A red-emitting naphthofluorescein-based fluorescent probe for selective detection of hydrogen peroxide in living cells

Abstract

We report the synthesis, properties, and cellular application of Naphtho-Peroxyfluor-1 (NPF1), a new fluorescent indicator for hydrogen peroxide based on a red-emitting naphthofluorescein platform. Owing to its boronate cages, NPF1 features high selectivity for hydrogen peroxide over a panel of biologically relevant reactive oxygen species (ROS), including superoxide and nitric oxide, as well as excitation and emission profiles in the far-red region of the visible spectrum (>600nm). Flow cytometry experiments in RAW264.7 macrophages establish that NPF1 can report changes in peroxide levels in living cells.

Figure 1

Fluorescence response of 5 µM NPF1 to 100 µM H₂O₂. The dashed spectrum was acquired before H₂O₂ addition (dotted line) and the solid line spectra shown were acquired after 10, 20, 30, 40, 50 and 60 min incubation with H₂O₂. Spectra were acquired in 20 mM HEPES, pH 7.5, at 37 °C (λ_exc = 598 nm).

Figure 2

Fluorescence responses of 5 µM NPF1 to 100 µM reactive oxygen species (ROS). Hydrogen peroxide (H₂O₂), tert-butyl hydroperoxide (TBHP), and hypochlorite (OCl⁻) were delivered from 30%, 70%, and 5% aqueous solutions, respectively. Hydroxyl radical (^•OH) and tert-butoxy radical (^•O^tBu) were generated by reactions of 1 mM Fe²⁺ with 100 µM H₂O₂ or 100 µM TBHP, respectively. Superoxide (O₂⁻) was generated enzymatically using a xanthine/xanthine oxidase system. NO⁺ was delivered using S-nitrosocysteine (SNOC). NO was delivered using NOC-5. Spectra were acquired in 20 mM HEPES, pH 7.5, and all data were obtained after incubation with the appropriate ROS at 37 °C. Bars represent relative emission responses (λ_exc = 598 nm, λ_em = 660 nm at 0 (white), 15 (light gray), 30 (gray), 45 (dark gray), and 60 min (black) after addition of the appropriate ROS.

Figure 3

Time-course kinetics measurement of the fluorescence response of NPF1 to H₂O₂. Data were collected under pseudo-first-order conditions (1 µM NPF1, 1 mM H₂O₂).

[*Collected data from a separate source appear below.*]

/-! ## Control, the fibre itself, traps -/

/-- R139, R165, R171: `nop`, branches and returns write nothing but the pc. -/
def Obligations.Branches : Prop :=
  (∀ p ∈ [(Instr.nop8, 8), (Instr.nop12, 12)], ∀ (x : OpH) (s : State) (f : Fibre), Quiet s f → guardMask f x.h ≠ 0 →
    ∃ t, exec (p.1 x) s = .next t ∧ Became s t f (f.retire (f.past p.2))) ∧
  (∀ (x : OpBr12) (s : State) (f : Fibre), Quiet s f → guardMask f x.h ≠ 0 →
    ∃ t, exec (.bra12 x) s = .next t ∧ Became s t f (f.retire (f.regs.pc + word (4 * sext 16 x.off.toNat)))) ∧
  (∀ (x : OpBr16) (s : State) (f : Fibre), Quiet s f → guardMask f x.h ≠ 0 →
    ∃ t, exec (.bra16 x) s = .next t ∧ Became s t f (f.retire (f.regs.pc + x.off))) ∧
  (∀ c ∈ [Instr.brx, Instr.ret], ∀ (x : OpA) (s : State) (f : Fibre), Quiet s f → scaBad x.a = false → guardMask f x.h ≠ 0 →
    ∃ t, exec (c x) s = .next t ∧ Became s t f (f.retire (f.sreg x.a.num.toNat)))

/-- R165: `call` and `callx` write the address of the following word and go to their target. -/
def Obligations.Calls : Prop :=
  (∀ (x : OpCall12) (s : State) (f : Fibre), Quiet s f → guardMask f x.h ≠ 0 →
    ∃ t, exec (.call12 x) s = .next t ∧
      WroteScalar s t f (f.retire (f.regs.pc + word (4 * sext 16 x.off.toNat))) x.d (f.past 12)) ∧
  (∀ (x : OpCall16) (s : State) (f : Fibre), Quiet s f → guardMask f x.h ≠ 0 →
    ∃ t, exec (.call16 x) s = .next t ∧ WroteScalar s t f (f.retire (f.regs.pc + x.off)) x.d (f.past 16)) ∧
  (∀ (x : OpDA) (s : State) (f : Fibre), Quiet s f → scaBad x.a = false → guardMask f x.h ≠ 0 →
    ∃ t, exec (.callx x) s = .next t ∧ WroteScalar s t f (f.retire (f.sreg x.a.num.toNat)) x.d (f.past 8))

/-- R170: the condition of `bpr` against the active set, and its reserved codes. -/
def Obligations.BranchOnPredicate : Prop :=
  let test := fun (c : BprCond) (p act : BitVec 32) => match c with
    | .any => p &&& act ≠ 0
    | .all => act &&& ~~~p = 0
    | .none => p &&& act = 0
  (∀ (x : OpBpr12) (s : State) (f : Fibre), Quiet s f → predBad x.a = false → guardMask f x.h ≠ 0 →
    ∃ t g, exec (.bpr12 x) s = .next t ∧ Became s t f g ∧
      (test x.c (f.preg x.a.num.toNat) (f.regs.em &&& guardMask f x.h) →
        g = f.retire (f.regs.pc + word (4 * sext 16 x.off.toNat))) ∧
      (¬ test x.c (f.preg x.a.num.toNat) (f.regs.em &&& guardMask f x.h) → g = f.retire (f.past 12))) ∧
  (∀ (x : OpBpr16) (s : State) (f : Fibre), Quiet s f → predBad x.a = false → guardMask f x.h ≠ 0 →
    ∃ t g, exec (.bpr16 x) s = .next t ∧ Became s t f g ∧
      (test x.c (f.preg x.a.num.toNat) (f.regs.em &&& guardMask f x.h) → g = f.retire (f.regs.pc + x.off)) ∧
      (¬ test x.c (f.preg x.a.num.toNat) (f.regs.em &&& guardMask f x.h) → g = f.retire (f.past 16))) ∧
  (∀ p act, (test .all p 0 ∧ test .none p 0 ∧ ¬ test .any p 0) ∧ (act = 0 → test .all p act)) ∧
  (∀ c, BprCond.code c = match c with
    | .any => 0
    | .all => 1
    | .none => 2) ∧
  ∀ r : Raw, r.op = 0x1A → r.len ≠ .b8 → 3 ≤ r.sub.toNat → decodeRaw r = .error .sub

/-- R169: what `emset` makes of `em`, by its SUB, and its reserved codes. -/
def Obligations.MaskSet : Prop :=
  (∀ (x : OpEmset) (s : State) (f : Fibre), Quiet s f → (x.op = .ld → scaBad x.a = false) →
    (x.op ≠ .ld → predBad x.a = false) → guardMask f x.h ≠ 0 →
    ∃ t g, exec (.emset x) s = .next t ∧ Became s t f g ∧
      g = { f.retire (f.past 8) with regs := { (f.retire (f.past 8)).regs with em := g.regs.em } } ∧
      (x.op.code = 0 → g.regs.em = f.preg x.a.num.toNat) ∧
      (x.op.code = 1 → g.regs.em = f.regs.em &&& f.preg x.a.num.toNat) ∧
      (x.op.code = 2 → g.regs.em = f.regs.em &&& ~~~ f.preg x.a.num.toNat) ∧
      (x.op.code = 3 → g.regs.em = (f.sreg x.a.num.toNat).setWidth 32)) ∧
  ∀ r : Raw, r.op = 0x18 → r.len = .b8 → 4 ≤ r.sub.toNat → decodeRaw r = .error .sub

/-- R119, R167, R183: `emget`, `srd` and `swr`. -/
def Obligations.SpecialRegisters : Prop :=
  (∀ (x : OpD) (s : State) (f : Fibre), Quiet s f → guardMask f x.h ≠ 0 →
    ∃ t, exec (.emget x) s = .next t ∧ WroteScalar s t f (f.retire (f.past 8)) x.d (f.regs.em.setWidth 64)) ∧
  (∀ (x : OpSrd) (s : State) (f : Fibre), Quiet s f → guardMask f x.h ≠ 0 →
    (x.num = 0 → vdstBad s f false false x.d = false →
      ∃ t, exec (.srd x) s = .next t ∧
        WroteLanes s t f (f.retire (f.past 8)) false false x.d allOnes fun l => BitVec.ofNat 64 l) ∧
    (x.num = 0x13 → x.d.toNat % 2 = 0 →
      ∃ t, exec (.srd x) s = .next t ∧ Became s t f
        ({ f with regs := { f.regs with
          s := (f.regs.s.setIfInBounds x.d.toNat (f.regs.t.tinst.extractLsb' 0 64)).setIfInBounds (x.d.toNat + 1)
            (f.regs.t.tinst.extractLsb' 64 64) } }.retire (f.past 8))) ∧
    (x.num ≠ 0 → x.num ≠ 0x13 → ∀ d : BitVec 5, x.d.toNat = d.toNat →
      ∃ t, exec (.srd x) s = .next t ∧ WroteScalar s t f (f.retire (f.past 8)) d (srdValue s f x.num.toNat))) ∧
  (∀ (x : OpSwr) (s : State) (f : Fibre), Quiet s f → scaBad x.a = false → guardMask f x.h ≠ 0 →
    let v := (f.sreg x.a.num.toNat).setWidth 32
    ∃ t, exec (.swr x) s = .next t ∧ Became s t f (
      if x.num = 0x18 then { f.retire (f.past 8) with regs := { (f.retire (f.past 8)).regs with xflags := v &&& 0x1F } }
      else if x.num = 0x19 then { f.retire (f.past 8) with regs := { (f.retire (f.past 8)).regs with xen := v &&& 0x1011F } }
      else if x.num = 0x20 then { f.retire (f.past 8) with escthr := v &&& 0xFFFFFF }
      else f.retire (f.past 8)))

/-- R190: the table of `plop`, its unused SB, and its reserved code. -/
def Obligations.PredicateTable : Prop :=
  (∀ (x : OpPlop) (s : State) (f : Fibre), Quiet s f → predBad x.a = false → predBad x.b = false → activeMask f x.h ≠ 0 →
    ∃ t, exec (.plop x) s = .next t ∧ ∀ l < 32, x.d ≠ 0 →
      (pregAt t f.id x.d.toNat).getLsbD l =
        if (activeMask f x.h).getLsbD l then
          (let a := (f.preg x.a.num.toNat).getLsbD l
           let b := (f.preg x.b.num.toNat).getLsbD l
           match x.op.code.toNat with
            | 0 => a && b
            | 1 => a || b
            | 2 => a != b
            | 3 => a && !b
            | 4 => a || !b
            | 5 => !a
            | _ => a)
        else (f.preg x.d.toNat).getLsbD l) ∧
  (∀ r : Raw, r.op = 0x3E → r.len = .b8 → r.sub = 7 → decodeRaw r = .error .sub) ∧
  ∀ (r : Raw) (x : OpPlop), decodeRaw r = .ok (.plop x) → (x.op = .not ∨ x.op = .mov) → r.sb = 0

Spectra were acquired in 20 mM HEPES, pH 7.5, at 25 °C (λ_exc = 598 nm, λ_em = 660 nm), and data are plotted as relative emission intensities over initial background.

Figure 4

Flow cytometry analysis of NPF1-loaded live RAW 264.7 macrophages in response to increases in H₂O₂ levels. Two aliquots of cells were incubated with 20 µM NPF1 for 1 h. 100 µM H₂O₂ was subsequently added to one of the aliquots and the cells were incubated for an additional 1 h. Cells were then analyzed by flow cytometry. (a) Represetative flow cytometry trace from one experiment described above. Data are shown for NPF1-loaded control cells in the absence of H₂O₂ (gray) and cells treated with H₂O₂ (red). (b) Mean relative fluorescence for populations shown in panel (a) from three replicate experiments. Error bars represent the standard deviation from the mean for the three experiments. The data represent at least 10,000 cells for each analysis.

Scheme 1

Synthesis and activation of Naphtho-Peroxyfluor-1 (NPF1). Reagents and conditions: (i) N-phenyl-bis(trifluoromethanesulfonimide), DIPEA, DMF, 25 °C, 24 h. (ii) Pd(dppf)Cl₂•CH₂Cl₂, dppf, bis(pinacolato)diboron, KOAc, 1,4-dioxane, 100 °C, 24 h.